#2-531

Memorandum for General Haislip

August 18, 1941 [Washington, D.C.]

I will probably be leaving tomorrow for a week’s absence with the Secretary.1 In view of this, I think it is important that a press release be made tomorrow morning on the question of extension of service. The manner of stating our intentions will be of critical importance. We must not appear to be taking action because of unfavorable reactions, but rather because the period of completion of twelve months’ service is approaching for a considerable increment of the Army. I have not time to draft such a document, but I am dictating a few notes, which appear below:

In view of the approaching termination of twelve months’ service for the first increment of the National Guard (some 150,000 men) inducted in September and October, and Reserve officers, and the selectees who were inducted in November, the War Department today announces that the following instructions were being issued concerning the matter.

Assuming our present situation continues without more serious developments, enlisted men of the National Guard and selectees will be released from active duty under the following priorities: 1st, hardship cases, 2d, men of 28 years of age or older not holding non-commissioned rank, and such men holding non-commissioned rank who so desire. 3d, married men who so desire. Men whose three-year term of service has been completed will be discharged unless they desire to reenlist. War Department directions provide that the release from active duty of men of 28 years and over will be completed by December 31st, provided the men will have had at least six months’ training.

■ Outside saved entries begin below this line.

-- ==== Sys2Proof/Word.lean ====
section
/-! DEFINITION. The word types of the machine: bytes and 16-bit words (spec/00_scope.md R9, R11). -/

namespace Sys2Proof

/-- A byte, bit 0 least significant (R11); registers A, X, Y, SP, P and memory cells hold one (R9). -/
abbrev Byte := BitVec 8

/-- A 16-bit word: the program counter and every address inside the address space (R9). -/
abbrev Word := BitVec 16

end Sys2Proof
end

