/-! ### Jumps and branches -/

theorem test_ct1 : let t := after (startAt Params.specDefault 0x0200 [0x4C, 0x34, 0x12] []);
    t.p = 0x00 ∧ t.pc = 0x1234 ∧ t.out.cycles = some 3 := by decide

theorem test_ct4 : let t := after { startAt Params.specDefault 0x0200 [0x90, 0x10] [] with p := 0x00 };
    t.p = 0x00 ∧ t.pc = 0x0212 ∧ t.out.cycles = some 2 := by decide

theorem test_ct5 : let t := after { startAt Params.specDefault 0x0200 [0x90, 0x10] [] with p := 0x01 };
    t.p = 0x01 ∧ t.pc = 0x0202 ∧ t.out.cycles = some 2 := by decide

theorem test_ct6 : let t := after { startAt Params.specDefault 0x0200 [0xB0, 0x10] [] with p := 0x01 };
    t.p = 0x01 ∧ t.pc = 0x0212 ∧ t.out.cycles = some 2 := by decide

theorem test_ct8 : let t := after { startAt Params.specDefault 0x0200 [0xF0, 0x10] [] with p := 0x02 };
    t.p = 0x02 ∧ t.pc = 0x0212 ∧ t.out.cycles = some 2 := by decide

theorem test_ct10 : let t := after { startAt Params.specDefault 0x0200 [0x30, 0x10] [] with p := 0x80 };
    t.p = 0x80 ∧ t.pc = 0x0212 ∧ t.out.cycles = some 2 := by decide

theorem test_ct12 : let t := after { startAt Params.specDefault 0x0200 [0xD0, 0x10] [] with p := 0x00 };
    t.p = 0x00 ∧ t.pc = 0x0212 ∧ t.out.cycles = some 2 := by decide

theorem test_ct14 : let t := after { startAt Params.specDefault 0x0200 [0x10, 0x10] [] with p := 0x00 };
    t.p = 0x00 ∧ t.pc = 0x0212 ∧ t.out.cycles = some 2 := by decide

theorem test_ct16 : let t := after { startAt Params.specDefault 0x0200 [0x50, 0x10] [] with p := 0x00 };
    t.p = 0x00 ∧ t.pc = 0x0212 ∧ t.out.cycles = some 2 := by decide

theorem test_ct18 : let t := after { startAt Params.specDefault 0x0200 [0x70, 0x10] [] with p := 0x40 };
    t.p = 0x40 ∧ t.pc = 0x0212 ∧ t.out.cycles = some 2 := by decide

theorem test_ct20 : let t := after (startAt Params.specDefault 0x0200 [0xD0, 0x80] []);
    t.p = 0x00 ∧ t.pc = 0x0182 ∧ t.out.cycles = some 2 := by decide

theorem test_ct24 : let t := after { startAt Params.specDefault 0x0000 [0x70, 0xFD] [] with p := 0x40 };
    t.pc = 0x0002 ∧ t.fault = some (.outOfRange (-1)) ∧ t.out.cycles = none ∧ t.out.events = [] := by decide

theorem test_ct25 : let t := after { startAt { Params.specDefault with addrOverflow := .wrap16 } 0x0000 [0x70, 0xFD] [] with p := 0x40 };
    t.p = 0x40 ∧ t.pc = 0xFFFF ∧ t.out.cycles = some 2 := by decide

theorem test_ct26 : let t := after { startAt Params.specDefault 0x0000 [0x70, 0xFD] [] with p := 0x00 };
    t.p = 0x00 ∧ t.pc = 0x0002 ∧ t.out.cycles = some 2 := by decide

theorem test_ct27 : let t := after (startAt Params.specDefault 0xFFF0 [0xD0, 0x7F] []);
    t.pc = 0xFFF2 ∧ t.fault = some (.outOfRange 0x10071) ∧ t.out.cycles = none ∧ t.out.events = [] := by decide

/-! ### Transfers -/

theorem test_tr1 : let t := after { startAt Params.specDefault 0x0200 [0xAA] [] with a := 0x80 };
    t.x = 0x80 ∧ t.p = 0x80 ∧ t.pc = 0x0201 ∧ t.out.cycles = some 2 := by decide

theorem test_tr2 : let t := after { startAt Params.specDefault 0x0200 [0xA8] [] with a := 0x00, y := 0x12 };
    t.y = 0x00 ∧ t.p = 0x02 ∧ t.pc = 0x0201 ∧ t.out.cycles = some 2 := by decide

theorem test_tr3 : let t := after { startAt Params.specDefault 0x0200 [0x8A] [] with x := 0x00, a := 0x12 };
    t.a = 0x00 ∧ t.p = 0x02 ∧ t.pc = 0x0201 ∧ t.out.cycles = some 2 := by decide

theorem test_tr4 : let t := after { startAt Params.specDefault 0x0200 [0x98] [] with y := 0xFF };
    t.a = 0xFF ∧ t.p = 0x80 ∧ t.pc = 0x0201 ∧ t.out.cycles = some 2 := by decide

theorem test_tr6 : let t := after { startAt Params.specDefault 0x0200 [0x9A] [] with x := 0x00 };
    t.sp = 0x00 ∧ t.p = 0x02 ∧ t.pc = 0x0201 ∧ t.out.cycles = some 2 := by decide

theorem test_tr7 : let t := after (startAt Params.specDefault 0x0200 [0xBA] []);
    t.x = 0xFF ∧ t.p = 0x80 ∧ t.pc = 0x0201 ∧ t.out.cycles = some 2 := by decide

/-! ### Stack -/

theorem test_sk1 : let t := after { startAt Params.specDefault 0x0200 [0x48] [] with a := 0x42 };
    t.sp = 0xFE ∧ t.p = 0x00 ∧ t.pc = 0x0201 ∧ t.mem.read 0x00FF = 0x42 ∧ t.out.cycles = some 3 := by decide

theorem test_sk2 : let t := after { startAt Params.specDefault 0x0200 [0x08] [] with p := 0xC3 };
    t.sp = 0xFE ∧ t.p = 0xC3 ∧ t.pc = 0x0201 ∧ t.mem.read 0x00FF = 0xC3 ∧ t.out.cycles = some 3 := by decide

theorem test_sk4 : let t := after { startAt Params.specDefault 0x0200 [0x68] [(0x00FF, 0x80)] with sp := 0xFE };
    t.a = 0x80 ∧ t.sp = 0xFF ∧ t.p = 0x80 ∧ t.pc = 0x0201 ∧ t.out.cycles = some 4 := by decide

theorem test_sk6 : let t := after { startAt Params.specDefault 0x0200 [0x28] [(0x00FF, 0xFF)] with sp := 0xFE };
    t.sp = 0xFF ∧ t.p = 0xFF ∧ t.pc = 0x0201 ∧ t.out.cycles = some 4 := by decide

theorem test_sk7 : let t := after { startAt Params.specDefault 0x0200 [0x48] [] with a := 0x99, sp := 0x00 };
    t.sp = 0xFF ∧ t.p = 0x00 ∧ t.pc = 0x0201 ∧ t.mem.read 0x0000 = 0x99 ∧ t.out.cycles = some 3 := by decide

theorem test_sk8 : let t := after { startAt Params.specDefault 0x0200 [0x68] [(0x0000, 0x07)] with sp := 0xFF };
    t.a = 0x07 ∧ t.sp = 0x00 ∧ t.p = 0x00 ∧ t.pc = 0x0201 ∧ t.out.cycles = some 4 := by decide

/-! ### BRK, NOP, undefined and unlisted bytes -/

theorem test_bk1 : let t := after (startAt Params.specDefault 0x0200 [0x00, 0xEA] []);
    t.p = 0x00 ∧ t.pc = 0x0201 ∧ t.run = .halted ∧ t.out.cycles = some 7 := by decide

theorem test_bk2 : let t := after (startAt { Params.specDefault with brkSize := .two } 0x0200 [0x00, 0xEA] []);
    t.p = 0x00 ∧ t.pc = 0x0202 ∧ t.run = .halted ∧ t.out.cycles = some 7 := by decide

theorem test_bk3 : let t := after (startAt Params.specDefault 0x0200 [0xEA] []);
    t.p = 0x00 ∧ t.pc = 0x0201 ∧ t.out.cycles = some 2 := by decide

theorem test_bk4 : let t := after (startAt Params.specDefault 0x0200 [0x02] []);
    t.p = 0x00 ∧ t.pc = 0x0201 ∧ t.out.cycles = some 2 ∧ t.out.events = [.unknownEncoding 0x02 0x0200, .instructionExecuted] := by decide

theorem test_bk5 : let t := after (startAt Params.specDefault 0x0200 [0xFF, 0x12, 0x34] []);
    t.p = 0x00 ∧ t.pc = 0x0201 ∧ t.out.cycles = some 2 ∧ t.out.events = [.unknownEncoding 0xFF 0x0200, .instructionExecuted] := by decide

theorem test_bk6 : let t := after { startAt Params.specDefault 0x0200 [0x0A] [] with a := 0x41 };
    t.p = 0x00 ∧ t.pc = 0x0200 ∧ t.refused = some 0x0A ∧ t.out.cycles = none ∧ t.out.events = [] := by decide

theorem test_bk7 : let t := after (startAt Params.specDefault 0x0200 [0x20, 0x00, 0x03] []);
    t.p = 0x00 ∧ t.pc = 0x0200 ∧ t.refused = some 0x20 ∧ t.out.cycles = none ∧ t.out.events = [] := by decide

/-! ### Unlisted instructions under UNLISTED_FAMILIES = standard -/

theorem test_ul2 : let t := after { startAt Params.executing 0x0200 [0x0A] [] with a := 0x80 };
    t.a = 0x00 ∧ t.p = 0x03 ∧ t.pc = 0x0201 ∧ t.out.cycles = some 2 := by decide

theorem test_ul3 : let t := after (startAt Params.executing 0x0200 [0x06, 0x10] [(0x0010, 0xC1)]);
    t.p = 0x81 ∧ t.pc = 0x0202 ∧ t.mem.read 0x0010 = 0x82 ∧ t.out.cycles = some 5 := by decide

theorem test_ul4 : let t := after { startAt Params.executing 0x0200 [0x4A] [] with a := 0x81 };
    t.a = 0x40 ∧ t.p = 0x01 ∧ t.pc = 0x0201 ∧ t.out.cycles = some 2 := by decide

theorem test_ul6 : let t := after { startAt Params.executing 0x0200 [0x2A] [] with a := 0x40, p := 0x01 };
    t.a = 0x81 ∧ t.p = 0x80 ∧ t.pc = 0x0201 ∧ t.out.cycles = some 2 := by decide

theorem test_ul8 : let t := after { startAt Params.executing 0x0200 [0x6A] [] with a := 0x02, p := 0x01 };
    t.a = 0x81 ∧ t.p = 0x80 ∧ t.pc = 0x0201 ∧ t.out.cycles = some 2 := by decide

theorem test_ul10 : let t := after (startAt Params.executing 0x0200 [0xE6, 0x10] [(0x0010, 0xFF)]);
    t.p = 0x02 ∧ t.pc = 0x0202 ∧ t.mem.read 0x0010 = 0x00 ∧ t.out.cycles = some 5 := by decide

theorem test_ul12 : let t := after (startAt Params.executing 0x0200 [0xC6, 0x10] []);
    t.p = 0x80 ∧ t.pc = 0x0202 ∧ t.mem.read 0x0010 = 0xFF ∧ t.out.cycles = some 5 := by decide

theorem test_ul13 : let t := after { startAt Params.executing 0x0200 [0xDE, 0xFF, 0xFF] [] with x := 0x01 };
    t.pc = 0x0203 ∧ t.fault = some (.outOfRange 0x10000) ∧ t.out.cycles = none ∧ t.out.events = [] := by decide

theorem test_ul14 : let t := after { startAt Params.executing 0x0200 [0xE8] [] with x := 0xFF };
    t.x = 0x00 ∧ t.p = 0x02 ∧ t.pc = 0x0201 ∧ t.out.cycles = some 2 := by decide

theorem test_ul15 : let t := after { startAt Params.executing 0x0200 [0xC8] [] with y := 0x7F };
    t.y = 0x80 ∧ t.p = 0x80 ∧ t.pc = 0x0201 ∧ t.out.cycles = some 2 := by decide

theorem test_ul16 : let t := after { startAt Params.executing 0x0200 [0xCA] [] with x := 0x00 };
    t.x = 0xFF ∧ t.p = 0x80 ∧ t.pc = 0x0201 ∧ t.out.cycles = some 2 := by decide

theorem test_ul17 : let t := after { startAt Params.executing 0x0200 [0x88] [] with y := 0x01 };
    t.y = 0x00 ∧ t.p = 0x02 ∧ t.pc = 0x0201 ∧ t.out.cycles = some 2 := by decide

theorem test_ul18 : let t := after (startAt Params.executing 0x0200 [0x20, 0x00, 0x03] []);
    t.sp = 0xFD ∧ t.p = 0x00 ∧ t.pc = 0x0300 ∧ t.mem.read 0x00FE = 0x02 ∧ t.mem.read 0x00FF = 0x02 ∧ t.out.cycles = some 6 := by decide

theorem test_ul19 : let t := after { startAt Params.executing 0x0200 [0x60] [(0x00FE, 0x02), (0x00FF, 0x02)] with sp := 0xFD };
    t.sp = 0xFF ∧ t.p = 0x00 ∧ t.pc = 0x0203 ∧ t.out.cycles = some 6 := by decide

theorem test_ul20 : let t := after { startAt Params.executing 0x0200 [0x40] [(0x00FD, 0x01), (0x00FE, 0x00), (0x00FF, 0x03)] with sp := 0xFC };
    t.sp = 0xFF ∧ t.p = 0x01 ∧ t.pc = 0x0300 ∧ t.out.cycles = some 6 := by decide

/-- FL1 to FL7: P after each flag instruction, from 0xFF for a clear and 0x00 for a set. -/
theorem test_fl :
    ([(0x18, 0xFF), (0x38, 0x00), (0x58, 0xFF), (0x78, 0x00), (0xD8, 0xFF), (0xF8, 0x00), (0xB8, 0xFF)].map
      fun row : Byte × Byte => (after { startAt Params.specDefault 0x0200 [row.1] [] with p := row.2 }).p) =
    [0xFE, 0x01, 0xFB, 0x04, 0xF7, 0x08, 0xBF] := by decide

/-- S1: load at 0, one step from reset. -/
theorem test_s1 : ((hostLoad [0xA9, 0x69] State.reset).map fun s => ((after s).a, (after s).p, (after s).pc)) =
    some (0x69, 0x00, 0x0002) := by decide

/-- S6: `Run` makes the two steps up to BRK, and a second `Run` makes none. -/
theorem test_s6 : let t := batchRun 2 (startAt Params.specDefault 0 [0xA9, 0x01, 0x00] []);
    t.map (fun s => (s.a, s.pc, s.run)) = some (0x01, 0x0003, .halted) ∧ t.bind (batchRun 0) = t := by decide

/-- R137: in the program of S6, a `Stop` issued during the first step ends the run after it, before BRK; the state is the one that
step leaves, with RUN halted. -/
theorem test_stop_during_run :
    (hostedRun [[], [.stop]] 5 (startAt Params.specDefault 0 [0xA9, 0x01, 0x00] [])).map
      (fun s => (s.a, s.pc, s.run, s.ended)) = some (0x01, 0x0002, .halted, true) := by decide

/-- S9: the spec's corner cases of the single-bit flag write. -/
theorem test_s9 : setFlag (setFlag 0xA5 .c false) .c true = 0xA5 ∧ setFlag (setFlag 0xA5 .z true) .z false = 0xA5 ∧
    setFlag 0x00 .n true = 0x80 := by decide

/-! ## Witnesses: for each statement with hypotheses, a state and operands that meet all of them -/

/-- A state for the witnesses: pointers at 0x10 and 0x24, all flags but C set. -/
def sample : State :=
  { startAt Params.specDefault 0x0200 [0xEA] [(0x10, 0x00), (0x11, 0x30), (0x24, 0x34), (0x25, 0x12), (0x3000, 0x81)] with
    a := 0x7F
    x := 0x04
    y := 0x20
    p := 0xFE }

/-- The same with X and Y at 1 and with ADDR_OVERFLOW = `wrap16`. -/
def sampleWrap : State := { sample with x := 1, y := 1, params := { Params.specDefault with addrOverflow := .wrap16 } }

theorem sample_wf : sample.mem.wf := by decide

theorem sample_inv : sample.Inv := ⟨by decide, by decide⟩

theorem witness_DecodedBytesAreTheEncoding : decode [0xAD, 0x34, 0x12, 0xEA] = .ok (.ldaAbs 0x1234, [0xEA]) := rfl

theorem witness_OpCodesAndDefinedBytesCorrespond :
    formOf 0xFE = some (.word .incAbsX) ∧ formOf 0x00 = some (.none .brk) ∧ formOf 0xFF = none := ⟨rfl, rfl, rfl⟩

theorem witness_CatalogIsTheInstructionsWithTheirSizes : Instr.nop ≠ .brk := by decide

theorem witness_MemoryReadAfterWrite : Memory.wf [(0, 1), (65535, 2)] := by decide

theorem witness_MemoriesThatReadAlikeAreEqual :
    Memory.wf [(7, 1)] ∧ ∀ a, Memory.read [(7, 1)] a = Memory.read [(7, 1)] a := ⟨by decide, fun _ => rfl⟩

Under the assumption that we do not become more seriously involved, it is anticipated that other selectees as well as enlisted men in the ranks of the National Guard will be released from active duty after an average of about 17 months’ total active service, the periods varying from 14 to 20 months depending on the location of the unit and its schedule of preparation.

Instructions were issued by the War Department in March (?)2 directing that 50% of the Reserve officers would be released from active duty at the completion of twelve months’ service. This policy will be carried out in order to provide places for some 30,000 Reserve officers who have not yet been called into service and should be trained, and also to permit the employment of a monthly output of approximately 1200 officers commissioned from the ranks of the Army.

The details have not been completed for covering a similar procedure of relief from service regarding officers of the National Guard.3

Document Copy Text Source: George C. Marshall Papers, Pentagon Office Collection, Selected Materials, George C. Marshall Research Library, Lexington, Virginia.

Document Format: Typed memorandum.

1. Marshall left Washington on August 20 with Secretary of War Henry L. Stimson for an inspection tour of the Northwest. They returned to Washington on August 28. (Yale/H. L. Stimson Papers [Diary, 35: 42–49].)

2. February. (New York Times, August 20, 1941, p. 10.)

3. The War Department issued a statement similar in wording on August 19, 1941. The plan would release about 200,000 from active duty: 150,000 National Guardsmen, 10,000 Reserve officers, 20,000 selectees who were inducted in November and December, and 20,000 National Guard officers. (Ibid., pp. 1, 10.)

Recommended Citation: The Papers of George Catlett Marshall, ed. Larry I. Bland, Sharon Ritenour Stevens, and Clarence E. Wunderlin, Jr. (Lexington, Va.: The George C. Marshall Foundation, 1981– ). Electronic version based on The Papers of George Catlett Marshall, vol. 2, “We Cannot Delay,” July 1, 1939-December 6, 1941 (Baltimore and London: The Johns Hopkins University Press, 1986), pp. 590–591.